Without the information provided by industry as required under the IND
regulations, FDA cannot authorize or monitor the clinical
investigations which must be conducted prior to authorizing the sale
and general use of new drugs. These reports enable FDA to monitor a
study's
[[Page 11450]]
progress, to assure subject safety, to assure that a study will be
conducted ethically, and to increase the likelihood that the sponsor
will conduct studies that will be useful in determining whether the
drug should be marketed and available for use in medical practice.
There are two forms that are required under part 312:
Form FDA-1571--``Investigational New Drug Application.'' A person
who intends to conduct a clinical investigation submits this form to
FDA. It includes the following information:
(1) A cover sheet containing background information on the sponsor
and investigator;
(2) A table of contents;
(3) An introductory statement and general investigational plan;
(4) An investigator's brochure describing the drug substance;
(5) A protocol for each planned study;
(6) Chemistry, manufacturing, and control information for each
investigation;
(7) Pharmacology and toxicology information for each investigation;
and
(8) Previous human experience with the investigational drug.

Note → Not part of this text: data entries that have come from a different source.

-- ==== Sys2Proof/Machine/Formats.lean ====
section
/-! DEFINITION. The byte layouts of replies: the reply frame (R168), bodies with presence masks (R169), and the
record, order and unknown layouts (R171). -/

namespace Sys2Proof.Machine

/-! ## The reply frame (R168) -/

/-- The reply's bytes: kind, result, marks, body length, body, check byte. -/
def replyFrame (kind : Option RequestKind) (result : Result) (marks : Nat) (body : List Byte) : List Byte :=
  withCheck
    ([BitVec.ofNat 8 (match kind with | some k => k.code | none => 0),
      BitVec.ofNat 8 (codeIn Result.all result), BitVec.ofNat 8 marks] ++
     beBytes 2 body.length ++ body)

/-- The marks of a reply: bit 0 REPLACED, bit 1 OVERRUN. -/
def Reply.marks (r : Reply) : Nat := (if r.replaced then 1 else 0) + (if r.overrun then 2 else 0)

/-- The bytes of a READY reply. -/
def Reply.frame (r : Reply) : List Byte := replyFrame r.kind r.result r.marks r.body

/-! ## Bodies with optional items (R169) -/

/-- An item of a body: always there, or optional with its place kept. -/
inductive Item where
  | always (bytes : List Byte)
  | maybe (present : Bool) (bytes : List Byte)
  deriving DecidableEq, Repr

/-- An item of one number in a fixed width. -/
def num (w n : Nat) : Item := .always (beBytes w n)

/-- An item of one signed number. -/
def signedNum (w : Nat) (z : Int) : Item := .always (beBytes w (unsignedOf w z))

/-- A flag in a byte of its own: set 00h, clear 01h, the order of the Values column (R169, log 9). -/
def flagCode (isSet : Bool) : Nat := if isSet then 0 else 1

def flag (b : Bool) : Item := .always (beBytes 1 (flagCode b))

/-- An answer whose two values nothing lists: its coding is open (log 8). -/
def answerOf (b : Bool) : Item := .always [Config.answerByte b]

/-- An optional number; an absent one keeps its place, filled with zero bytes. -/
def optNum (w : Nat) (o : Option Nat) : Item :=
  match o with
  | some n => .maybe true (beBytes w n)
  | none => .maybe false (List.replicate w 0#8)

/-- An optional item of several fields: one presence bit (R169). -/
def optBytes {α : Type} (w : Nat) (o : Option α) (f : α → List Byte) : Item :=
  match o with
  | some a => .maybe true (f a)
  | none => .maybe false (List.replicate w 0#8)

/-- The presence bits of the optional items, in body order. -/
def presence : List Item → List Bool
  | [] => []
  | .always _ :: rest => presence rest
  | .maybe b _ :: rest => b :: presence rest

/-- The mask of presence bits, bit 0 first. -/
def maskNat : List Bool → Nat
  | [] => 0
  | b :: rest => (if b then 1 else 0) + 2 * maskNat rest

/-- The bytes of the items. -/
def itemBytes : List Item → List Byte
  | [] => []
  | .always bs :: rest => bs ++ itemBytes rest
  | .maybe _ bs :: rest => bs ++ itemBytes rest

/-- A body: the presence mask in as many whole bytes as its optional items need, then the items (R169). -/
def bodyOf (items : List Item) : List Byte :=
  beBytes (((presence items).length + 7) / 8) (maskNat (presence items)) ++ itemBytes items

/-! ## READ TIME (R13) -/

def timeBody (t : TimeBase) : List Byte :=
  bodyOf [num 6 t.now, num 4 t.mark, flag t.markLimit, num 1 (codeIn Source.all t.source),
    num 1 (codeIn Mode.all t.mode), num 1 (codeIn Monitor.all t.monitor), num 1 t.goodCount, signedNum 1 t.trim,
    optBytes 5 t.lastInterval (fun i => beBytes 4 i.ticks ++ beBytes 1 (codeIn Verdict.all i.verdict)),
    optNum 6 t.lastEdge]

/-! ## READ LOOP (R34) -/

/-- Present 00h, lost 01h: the order of the Values column (R169, log 9). -/
def framingCode (framed : Bool) : Nat := if framed then 0 else 1

def pitBytes (c : PitSettings) : List Byte :=
  beBytes 1 c.inAfter ++ beBytes 1 c.outBefore ++ beBytes 4 c.length ++ beBytes 2 c.limit

/-- The items of the link named (R34). An expiry beyond the top of circuit time does not fit its six bytes, and the
manual does not say what is shown: its low 48 bits stand there (log 28). -/
def linkItems (k : Link) : List Item :=
  [num 1 (codeIn Role.all k.role), optNum 1 k.linePos, num 2 k.settings.latency, num 1 k.settings.threshold,
   num 1 k.settings.saturation, num 1 k.settings.closeGap, num 2 k.settings.maxDwell, num 1 k.settings.minHits,
   num 1 k.settings.maxAge, num 2 k.settings.silence, num 1 (codeIn Liveness.all k.settings.liveness),
   num 1 (framingCode k.framed), num 1 (codeIn LinkState.all k.state), optNum 6 k.silenceExpiry,
   optNum 6 (k.outage.map (·.start)), optNum 6 (k.outage.bind (·.stop)), optNum 6 k.latestHit, optNum 1 k.noise,
   num 2 k.flags.toNat]

def circuitItems (s : State) : List Item :=
  (s.linkList.map fun p => optNum 1 p.2.held) ++
  [num 1 s.lineCount, answerOf s.lineMapValid, answerOf s.pitValid] ++
  (s.circuit.sectorMin.toList.map fun n => num 4 n) ++ [optBytes 8 s.circuit.pit pitBytes]

def loopBody (s : State) (l : LinkNo) : List Byte := bodyOf (linkItems (s.link l) ++ circuitItems s)

/-! ## READ SESSION (R145) and READ SUMMARY (R162) -/

/-- Held 00h, released 01h: the order of the Values column (R169, log 9). -/
def lockCode (held : Bool) : Nat := if held then 0 else 1

def cursorBytes (c : Cursor) : List Byte :=
  beBytes 1 (codeIn RollPhase.all c.phase) ++ beBytes 1 c.carry.code ++
  beBytes 1 (codeIn SessionType.all c.newType) ++ beBytes 1 c.nextGrid ++ beBytes 1 c.steps

/-- The green time and the green source are one optional item (R145, log 10). -/
def greenItem (c : Session) : Item :=
  match c.greenTime, c.greenSource with
  | some t, some g => .maybe true (beBytes 6 t ++ beBytes 1 (codeIn GreenSource.all g))
  | _, _ => .maybe false (List.replicate 7 0#8)

/-- The READ SESSION reply (R145). An expiry beyond the top of circuit time is shown by its low 48 bits (log 28). -/
def sessionBody (s : State) : List Byte :=
  let c := s.session
  bodyOf [num 6 s.now, num 1 (codeIn Phase.all c.phase), flag c.incomplete, flag c.finishPending,
    num 1 (lockCode c.locked), num 1 c.number, optBytes 8 c.setup SessionSetup.bytes, greenItem c,
    num 6 c.totalSuspended, optNum 6 (c.suspension.map (·.start)), optNum 6 (c.suspension.bind (·.stop)),
    optNum 1 (c.resumeState.map (codeIn Phase.all)), optNum 6 c.timeLimitExpiry, optNum 6 c.chequerTime,
    optNum 1 (c.chequerCause.map (codeIn ChequerCause.all)), optNum 1 c.chequerSlot, optNum 6 c.closeExpiry,
    num 1 (s.countIn .running), num 1 (s.countIn .pit), optBytes 5 c.cursor cursorBytes,
    optNum 1 (c.cursor.bind (·.lastSlot))]

/-- The READ SUMMARY reply (R162). An expiry beyond the top of circuit time is shown by its low 48 bits (log 28). -/
def summaryBody (r : Reporting) : List Byte :=
  bodyOf [num 1 r.causes.toNat, num 1 r.changed.length, flag r.latch, num 1 r.moderation,
    optNum 6 r.moderationExpiry]

/-- READ CHANGES: the count and the slots in ascending order (R160). -/
def changesBody (r : Reporting) : List Byte := beBytes 1 r.changed.length ++ r.changed.flatMap (beBytes 1)

/-! ## READ RECORD (R171) -/

/-- An optional number of the fixed layouts; absent, its place is filled with zero bytes (R169). -/
def orZero (w : Nat) (o : Option Nat) : List Byte := beBytes w (o.getD 0)

/-- A time with its tag, 00h or 01h with the over-range mark (R171). -/
def timedEntry (t : Nat) : List Byte := (if overRange t then 0x01#8 else 0x00#8) :: beBytes 4 t

/-- A tag with zero time bytes (R171). -/
def taggedEntry (tag : Nat) : List Byte := BitVec.ofNat 8 tag :: beBytes 4 0

def sectorBytes : SectorEntry → List Byte
  | .timed t => timedEntry t
  | .pending => taggedEntry 2
  | .missed => taggedEntry 3
  | .excused => taggedEntry 4
  | .bypassed => taggedEntry 5
  | .untimed => taggedEntry 6

def lapTimeBytes : LapTime → List Byte
  | .timed t => timedEntry t
  | .untimed => taggedEntry 6
  | .unseen => taggedEntry 8

def bestSectorBytes : Option Nat → List Byte
  | some t => timedEntry t
  | none => taggedEntry 7

/-- A list of sector entries in 5 x L bytes; the list of an absent lap is zero bytes (log 11). -/
def sectorListBytes {α : Type} (lines : Nat) (o : Option (List α)) (f : α → List Byte) : List Byte :=
  match o with
  | some xs => xs.flatMap f
  | none => List.replicate (5 * lines) 0#8

def gapForm : Option Gap → Nat
  | some (.lapsDown _) => 1
  | _ => 0

def gapValue : Option Gap → Nat
  | some (.time t) => t
  | some (.lapsDown n) => n
  | none => 0

/-- The presence mask of a record, bits 0 to 19 (R171). -/
def recordPresence (r : Record) : List Bool :=
  [r.grid.isSome, r.retiredFrom.isSome, r.lapStart.isSome, r.lastPos.isSome, r.lastTime.isSome, r.latest.isSome,
   r.delta.isSome, r.gap.isSome, r.position.isSome, r.elapsed.isSome, r.finish.isSome, r.pit.isSome,
   (r.pit.bind (·.entry)).isSome, (r.pit.bind (·.exit)).isSome, (r.pit.bind (·.transit)).isSome,
   (r.pit.bind (·.speed)).isSome, r.sighting.isSome, r.rejection.isSome, r.lastLap.isSome, r.bestLap.isSome]

/-- Pit flags: bit 0 speeding, bit 1 open, bit 2 transit over-range (R171). -/
def pitFlags (o : Option PitRecord) : Nat :=
  match o with
  | some p =>
    (if p.speeding then 1 else 0) + (if p.isOpen then 2 else 0) + (if p.transit.any overRange then 4 else 0)
  | none => 0

def sightingBytes (o : Option Sighting) : List Byte :=
  match o with
  | some x => beBytes 1 x.link.val ++ beBytes 1 (codeIn Quality.all x.quality) ++ beBytes 6 x.time
  | none => beBytes 8 0

def rejectionBytes (o : Option Rejection) : List Byte :=
  match o with
  | some x => beBytes 1 x.link.val ++ beBytes 1 (codeIn Reason.all x.reason) ++ beBytes 6 x.time
  | none => beBytes 8 0

def lastLapBytes (o : Option LastLap) : List Byte :=
  match o with
  | some x => beBytes 2 x.number ++ lapTimeBytes x.time ++ beBytes 1 x.flags.toNat
  | none => beBytes 8 0

def bestLapBytes (o : Option BestLap) : List Byte :=
  match o with
  | some x => beBytes 2 x.number ++ beBytes 4 x.time ++ beBytes 6 x.setTime
  | none => beBytes 12 0

/-- The record body: 125 + 20 x L bytes (R171). -/
def recordBody (slot : Nat) (r : Record) (lines : Nat) : List Byte :=
  beBytes 1 slot ++ beBytes 1 r.state.code ++ beBytes 4 (maskNat (recordPresence r)) ++
  beBytes 3 r.code ++ beBytes 2 r.car ++ beBytes 1 r.cls ++ orZero 1 r.grid ++ beBytes 1 r.session ++
  beBytes 1 lines ++ orZero 1 (r.retiredFrom.map RecState.code) ++ beBytes 2 r.laps ++
  beBytes 1 ((if r.started then 1 else 0) + 2 * r.lapFlags.toNat) ++ beBytes 1 r.notices.toNat ++
  orZero 6 r.lapStart ++ orZero 1 r.lastPos ++ orZero 6 r.lastTime ++ orZero 6 r.latest ++
  beBytes 4 (unsignedOf 4 (r.delta.getD 0)) ++ beBytes 1 (gapForm r.gap) ++ beBytes 6 (gapValue r.gap) ++
  orZero 1 r.position ++ orZero 6 r.elapsed ++ orZero 6 r.finish ++ beBytes 4 r.penalty ++
  beBytes 2 (unsignedOf 2 r.netAdjust) ++ beBytes 1 r.pitStops ++ beBytes 1 (pitFlags r.pit) ++
  orZero 6 (r.pit.bind (·.entry)) ++ orZero 6 (r.pit.bind (·.exit)) ++ orZero 4 (r.pit.bind (·.transit)) ++
  orZero 2 (r.pit.bind (·.speed)) ++ sightingBytes r.sighting ++ rejectionBytes r.rejection ++
  lastLapBytes r.lastLap ++ bestLapBytes r.bestLap ++
  r.sectors.flatMap sectorBytes ++ sectorListBytes lines (r.lastLap.map (·.sectors)) sectorBytes ++
  sectorListBytes lines (r.bestLap.map (·.sectors)) bestSectorBytes ++ r.bestSectors.flatMap bestSectorBytes

/-! ## READ ORDER and READ UNKNOWN (R171) -/

def orderEntryBytes (place slot : Nat) (r : Record) : List Byte :=
  beBytes 1 place ++ beBytes 1 slot ++ beBytes 2 r.car ++ beBytes 1 r.cls ++ beBytes 2 r.laps ++
  beBytes 1 ((if r.gap.isSome then 1 else 0) + 2 * gapForm r.gap) ++ beBytes 6 (gapValue r.gap) ++
  beBytes 1 r.state.code ++ beBytes 1 0

/-- The entries of a run of places of the list (R128). -/
def orderRun (s : State) (place : Nat) : List Nat → List Byte
  | [] => []
  | slot :: rest =>
    (match s.record? slot with
     | some r => orderEntryBytes place slot r
     | none => []) ++ orderRun s (place + 1) rest

/-- READ ORDER: n, the type whose key orders the list, the number of entries, the entries (R128, R171). -/
def orderBody (s : State) (a : ReadOrderArgs) : List Byte :=
  let run := (s.order.list.drop (a.first - 1)).take a.count
  beBytes 1 s.order.list.length ++ beBytes 1 (codeIn SessionType.all s.keyType) ++ beBytes 1 run.length ++
  orderRun s a.first run

def unknownBytes (u : UnknownEntry) : List Byte :=
  beBytes 3 u.code ++ beBytes 6 u.first ++ beBytes 6 u.last ++ beBytes 1 u.link.val ++ beBytes 1 u.sightings

/-- READ UNKNOWN: the count, the flag byte with UNKNOWN_FULL in bit 0, the entries (R77, R171). -/
def unknownBody (t : CompetitorTable) : List Byte :=
  beBytes 1 t.unknown.length ++ beBytes 1 (if t.unknownFull then 1 else 0) ++ t.unknown.flatMap unknownBytes

end Sys2Proof.Machine
end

Form FDA-1572--``Investigator Statement.'' Before permitting an
investigator to begin participation in an investigation, the sponsor
must obtain and record this form. It includes background information on
the investigator and the investigation, and a general outline of the
planned investigation and the study protocol.

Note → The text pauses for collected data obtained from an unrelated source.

-- ==== Sys2Proof/Machine/Step.lean ====
section
/-! DEFINITION. One step: the command at the front of the queue. -/

namespace Sys2Proof.Machine

/-- The command at the front of the queue is taken, with the queue's rest; on an empty queue the part idles
(log 1). -/
def step (s : State) : Host.Outcome State Fault Refusal :=
  match s.pending with
  | [] => .next s
  | c :: rest => exec c { s with pending := rest }

/-- The command a table word spells, put at the front of the queue; no row gives bits, so none does. -/
def State.withFetchWord (s : State) (nbits w : Nat) : State :=
  match decodeTableWord nbits w with
  | some c => { s with pending := c :: s.pending }
  | none => s

end Sys2Proof.Machine
end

FDA is requesting OMB approval for the following reporting and
recordkeeping requirements in part 312.
I. Reporting Requirements
Section 312.2(e)--Requests for FDA advice on the applicability of part
312 to a planned clinical investigation.
Section 312.6--Labeling of an investigational new drug. Estimates for
the information collection in this requirement are included under Sec.
312.23(a)(7)(iv)(d).
Section 312.8--Charging for investigational drugs under an IND.

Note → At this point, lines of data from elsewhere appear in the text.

/-! ## Loop links -/

/-- FRAMING_GAINED, FRAMING_LOST and SILENCE_EXPIRY (R24 and R26 but for the reports, part of R23 and R25): the table of
link states, with the outage that opens on leaving LIVE and LINK_STATE on every change of state. Framing is lost only when
1,000 microseconds have passed since the last delimiter. That the line's delimiters come as FRAMING_GAINED, which moves
the expiry on while framing is present, is the model's (log 12), and so is an expiry that is not due doing nothing
(log 2). -/
def Obligations.Framing : Prop :=
  ∀ (s : State) (l : LinkNo), s.report.legal → (s.link l).legal →
    let k := s.link l
    (k.framing = none → ∃ t, exec (.framingGained l) s = .next t ∧ KeepsPort s t ∧
      (k.state = .down →
        LinkEvent s t l { k with framing := some (s.now + 1000), state := .silent } [.linkState]) ∧
      (k.state = .off → LinkEvent s t l { k with framing := some (s.now + 1000) } [])) ∧
    (k.framing ≠ none → ∃ t, exec (.framingGained l) s = .next t ∧ KeepsPort s t ∧
      LinkEvent s t l { k with framing := some (s.now + 1000) } []) ∧
    (∀ e, k.framing = some e → e ≤ s.now →
      ∃ t, exec (.framingLost l) s = .next t ∧ KeepsPort s t ∧
      (k.state = .live → LinkEvent s t l ({ k with framing := none }.afterLive .down s.now) [.linkState]) ∧
      (k.state = .silent → LinkEvent s t l { k with framing := none, state := .down } [.linkState]) ∧
      (k.state = .off → LinkEvent s t l { k with framing := none } [])) ∧
    (∀ e, k.framing = some e → s.now < e → exec (.framingLost l) s = .next s) ∧
    (k.state = .live → ∀ e, k.silenceExpiry = some e → e ≤ s.now →
      ∃ t, exec (.silenceExpiry l) s = .next t ∧ KeepsPort s t ∧
        LinkEvent s t l (k.afterLive .silent s.now) [.linkState])

/-- ECHO (R28, with its part of R25 and R26): its age is taken modulo 256 against M; beyond the maximum hit age or beyond
M it is stale and sets STALE; it restarts the silence timer in MARK mode unless stale, and in TRAFFIC mode always. The
delimiter that ends it moves the framing expiry on (R23). -/
def Obligations.Echo : Prop :=
  ∀ (s : State) (l : LinkNo) (m : BitVec 8), s.report.legal → (s.link l).legal → (s.link l).hears →
    let k := (s.link l).heard s.now
    let stale := tooOld k s.time.mark m.toNat
    let restarts := decide (k.settings.liveness = .traffic) || !stale
    ∃ t, exec (.echo l m) s = .next t ∧ KeepsPort s t ∧
      LinkEvent s t l (if restarts then k.afterRestart s.now else k)
        ((if restarts && decide (k.state = .silent) then [.linkState] else []) ++ (if stale then [.stale] else []))

/-- NOISE (R29, with its part of R25): the level is stored; NOISY at or above the threshold; NOISE_CHANGE when it crosses
the threshold or is the first stored. The delimiter that ends it moves the framing expiry on (R23). -/
def Obligations.Noise : Prop :=
  ∀ (s : State) (l : LinkNo) (v : BitVec 8), s.report.legal → (s.link l).legal → (s.link l).hears →
    let k := (s.link l).heard s.now
    let high := decide (k.settings.threshold ≤ v.toNat)
    let crosses := k.noise.all fun n => decide (k.settings.threshold ≤ n) != high
    ∃ t, exec (.noise l v) s = .next t ∧ KeepsPort s t ∧
      LinkEvent s t l { k.afterValid s.now with noise := some v.toNat }
        (k.validFlags ++ (if high then [.noisy] else []) ++ (if crosses then [.noiseChange] else []))

/-- Reports that reach no one (part of R23, R27, R30 and R31): on a link without framing a report has no effect, and on one
that is OFF its closing delimiter moves the framing expiry and nothing else; one that is not valid sets CORRUPT and restarts
nothing, a HIT whose code or offset is out of range with it; a valid HIT that is too old sets STALE, one timed after circuit
time sets CORRUPT, one timed before the latest accepted hit sets OUT_OF_ORDER, each after the restart a valid report gives
in TRAFFIC mode. -/
def Obligations.ReportsDiscarded : Prop :=
  ∀ (s : State) (l : LinkNo) (c : BitVec 24) (m : BitVec 8) (o : BitVec 16) (x : BitVec 8), s.settled →
    (s.link l).legal →
    let k := (s.link l).heard s.now
    let v := k.afterValid s.now
    let valid := 1 ≤ c.toNat ∧ c.toNat ≤ 16777214 ∧ o.toNat ≤ 9999
    let at' := hitInstant k s.time.mark m.toNat o.toNat
    let deaf := fun (t : State) => exec (.hit l c m o x) s = .next t ∧ exec (.echo l m) s = .next t ∧
      exec (.noise l x) s = .next t ∧ exec (.invalidReport l) s = .next t
    ((s.link l).framing = none → deaf s) ∧
    ((s.link l).framing ≠ none → k.role = .off → deaf { s with links := s.links.set l k }) ∧
    ((s.link l).hears →
      (∃ t, exec (.invalidReport l) s = .next t ∧ KeepsPort s t ∧ LinkEvent s t l k [.corrupt]) ∧
      ∃ t, exec (.hit l c m o x) s = .next t ∧ KeepsPort s t ∧
        (¬ valid → LinkEvent s t l k [.corrupt]) ∧
        (valid → tooOld k s.time.mark m.toNat = true → LinkEvent s t l v (k.validFlags ++ [.stale])) ∧
        (valid → tooOld k s.time.mark m.toNat = false →
          (s.now < at' → LinkEvent s t l v (k.validFlags ++ [.corrupt])) ∧
          (at' ≤ s.now → (∃ u ∈ k.latestHit, at' < u) → LinkEvent s t l v (k.validFlags ++ [.outOfOrder]))))

/-- A HIT that is accepted (R31 but for what it discards; R37, R38, R39, R41, and R40 where the stalled passing has too
few hits): it becomes the link's latest accepted hit, is weighted, and opens, joins or stalls the passing of its code, or
is absorbed by a GUARD entry, with the expiries a close gap after it. An expiry already reached when it is set happens at
once (R2): a GUARD entry is removed; an OPEN entry closes, which HitsThatClose states. -/
def Obligations.HitTaken : Prop :=
  ∀ (s : State) (l : LinkNo) (c : BitVec 24) (m : BitVec 8) (o : BitVec 16) (x : BitVec 8), s.settled →
    (s.link l).legal → (s.link l).hears → 1 ≤ c.toNat → c.toNat ≤ 16777214 → o.toNat ≤ 9999 →
    tooOld (s.link l) s.time.mark m.toNat = false →
    let k := (s.link l).heard s.now
    let at' := hitInstant k s.time.mark m.toNat o.toNat
    let v := { k.afterValid s.now with latestHit := some at' }
    let expiry := at' + k.settings.closeGap * 1000
    let strong := decide (k.settings.saturation ≤ x.toNat)
    let fs := k.validFlags ++ if strong then [.strong] else []
    let weight := min x.toNat k.settings.saturation - k.settings.threshold + 1
    let absorbed : KeyMap Entry :=
      if expiry ≤ s.now then k.passings.remove c.toNat
      else k.passings.put c.toNat (.guard { lastAbsorbed := at', expiry := expiry })
    at' ≤ s.now → (∀ u ∈ k.latestHit, u ≤ at') →
    ∃ t, exec (.hit l c m o x) s = .next t ∧ KeepsPort s t ∧
      (x.toNat < k.settings.threshold → LinkEvent s t l v (k.validFlags ++ [.weak])) ∧
      (k.settings.threshold ≤ x.toNat →
        (k.passings.find c.toNat = none → k.passings.length = 16 → LinkEvent s t l v (fs ++ [.crowded])) ∧
        (k.passings.find c.toNat = none → k.passings.length < 16 → s.now < expiry →
          LinkEvent s t l { v with passings := k.passings.put c.toNat (.passing
            { first := at', last := at', count := 1, weight := weight, moment := 0, saturated := strong,
              expiry := expiry }) } fs) ∧
        (∀ p, k.passings.find c.toNat = some (.passing p) →
          (at' ≤ p.first + k.settings.maxDwell * 1000 → s.now < expiry →
            LinkEvent s t l { v with passings := k.passings.put c.toNat (.passing
              { first := p.first, last := at', count := min (p.count + 1) 255, weight := p.weight + weight,
                moment := p.moment + weight * (at' - p.first), saturated := p.saturated || strong,
                expiry := expiry }) } fs) ∧
          (p.first + k.settings.maxDwell * 1000 < at' → p.count < k.settings.minHits →
            LinkEvent s t l { v with passings := absorbed } (fs ++ [.sparse]))) ∧
        (∀ g, k.passings.find c.toNat = some (.guard g) → LinkEvent s t l { v with passings := absorbed } fs))

/-- SET LOOP on a link that keeps its place (R16 as it bears on SET LOOP, and R18): every setting is stored; a new
silence timeout moves the silence expiry of a LIVE link to the last restart plus the new timeout, and one already reached
happens at once; under the lock the latency must be the one held. -/
def Obligations.SetLoopSettings : Prop :=
  ∀ (s : State) (a : SetLoopArgs), s.ready → (s.link a.link).legal → a.inRange = true → a.linePos ≤ 255 →
    let k := s.link a.link
    let old := k.settings.silence * 1000
    let new := a.settings.silence * 1000
    let moved := k.silenceExpiry.map fun e => if k.settings.silence = a.settings.silence then e else e - old + new
    let due := decide (k.settings.silence ≠ a.settings.silence) && moved.any fun e => decide (e ≤ s.now)
    k.role = a.role → k.linePos = (if a.role = .line then some a.linePos else none) →
    ∃ t, exec (.setLoop a.bytes) s = .next t ∧
      (s.session.locked = true → a.settings.latency ≠ k.settings.latency →
        Refuses s t .setLoop a.bytes .locked) ∧
      (s.session.locked = false ∨ a.settings.latency = k.settings.latency →
        Answers s t .setLoop a.bytes .ok [] ∧
        (due = false → LinkEvent s t a.link { k with settings := a.settings, silenceExpiry := moved } []) ∧
        (due = true →
          LinkEvent s t a.link ({ k with settings := a.settings }.afterLive .silent s.now) [.linkState]))

/-- SET LOOP that gives a link another role or line position (R19, R20, and R16 as it bears on it): under the lock it is
refused; otherwise the passings, the latest hit, the outage, the noise level and the silence expiry are dropped, the
link state is derived from role and framing, and every record's sector lists are rebuilt for the new L. That a record whose
lists are rebuilt to what they already hold does not join the changed-slot set is R74's, which the model follows against R20
(log 31). -/
def Obligations.SetLoopMoves : Prop :=
  ∀ (s : State) (a : SetLoopArgs), s.ready → s.session.legal → s.table.legal → (s.link a.link).legal → a.inRange = true →
    a.linePos ≤ 255 →
    let k := s.link a.link
    let pos := if a.role = .line then some a.linePos else none
    let next : LinkState := if a.role = .off then .off else if k.framing = none then .down else .silent
    ¬(k.role = a.role ∧ k.linePos = pos) →
    ∃ t, exec (.setLoop a.bytes) s = .next t ∧
      (s.session.locked = true → Refuses s t .setLoop a.bytes .locked) ∧
      (s.session.locked = false →
        Answers s t .setLoop a.bytes .ok [] ∧
        t.link a.link =
          { role := a.role, linePos := pos, settings := a.settings, framing := k.framing, state := next,
            silenceExpiry := none, outage := none, latestHit := none, noise := none,
            flags := if next = k.state then k.flags else addFlag k.flags .linkState, passings := [],
            downstream := k.downstream } ∧
        OtherLinks s t a.link ∧ t.time = s.time ∧ t.circuit = s.circuit ∧ t.session = s.session ∧ KeepsIndex s t ∧
        KeepsLead s t ∧ KeepsQueue s t ∧ t.orderAgrees ∧
        Follows s t (if next = k.state then [] else loopsRaised k [.linkState]) ∧
        ∀ n, t.record? n = none ∧ s.record? n = none ∨
          ∃ r r', s.record? n = some r ∧ t.record? n = some r' ∧
            OnlyPlaced
              { r with
                bestSectors := List.replicate t.lineCount none,
                bestLap := r.bestLap.map fun b => { b with sectors := List.replicate t.lineCount none },
                sectors := List.replicate t.lineCount .pending,
                lastLap := r.lastLap.map fun x => { x with sectors := List.replicate t.lineCount .pending },
                lastPos := if r.lastPos.any (fun p => decide (t.lineCount ≤ p)) then none else r.lastPos } r')

/-- SET SECTOR and SET PIT (part of R21, R22 and R16): the settings are stored, refused under the lock. CLEAR LOOP FLAGS
(R33 but for its refusals, which Refused states): the flags named leave the flag sets of the links selected, whatever
the lock, and the LOOPS cause stays. -/
def Obligations.CircuitSettings : Prop :=
  ∀ s : State, s.ready →
    (∀ a : SetSectorArgs, a.inRange = true → ∃ t, exec (.setSector a.bytes) s = .next t ∧
      (s.session.locked = true → Refuses s t .setSector a.bytes .locked) ∧
      (s.session.locked = false → Answers s t .setSector a.bytes .ok [] ∧
        t.circuit.sectorMin = s.circuit.sectorMin.set a.sector a.minimum ∧ t.circuit.pit = s.circuit.pit ∧
        t.time = s.time ∧ t.links = s.links ∧ KeepsRace s t ∧ KeepsQueue s t ∧ KeepsTimer s t ∧ KeepsNews s t)) ∧
    (∀ a : PitSettings, a.inRange = true → ∃ t, exec (.setPit a.bytes) s = .next t ∧
      (s.session.locked = true → Refuses s t .setPit a.bytes .locked) ∧
      (s.session.locked = false → Answers s t .setPit a.bytes .ok [] ∧
        t.circuit = { s.circuit with pit := some a } ∧
        t.time = s.time ∧ t.links = s.links ∧ KeepsRace s t ∧ KeepsQueue s t ∧ KeepsTimer s t ∧ KeepsNews s t)) ∧
    (∀ a : ClearFlagsArgs, ∃ t, exec (.clearLoopFlags a.bytes) s = .next t ∧
      Answers s t .clearLoopFlags a.bytes .ok [] ∧
      (∀ l, t.link l = if a.link = none ∨ a.link = some l then
          { s.link l with flags := (s.link l).flags &&& ~~~a.mask } else s.link l) ∧
      t.time = s.time ∧ t.circuit = s.circuit ∧ KeepsRace s t ∧ KeepsQueue s t ∧ KeepsTimer s t ∧ KeepsNews s t)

Section 312.10--Applications for waiver of requirements under part 312.
As indicated in Sec. 312.10(a), estimates for the information
collection in this requirement are included under Sec. Sec. 312.23 and
312.31. In addition, other waiver requests under Sec. 312.10 are
estimated in table 1.
Section 312.20(c)--Applications for investigations involving an
exception from informed consent under Sec. 50.24 (21 CFR 50.24).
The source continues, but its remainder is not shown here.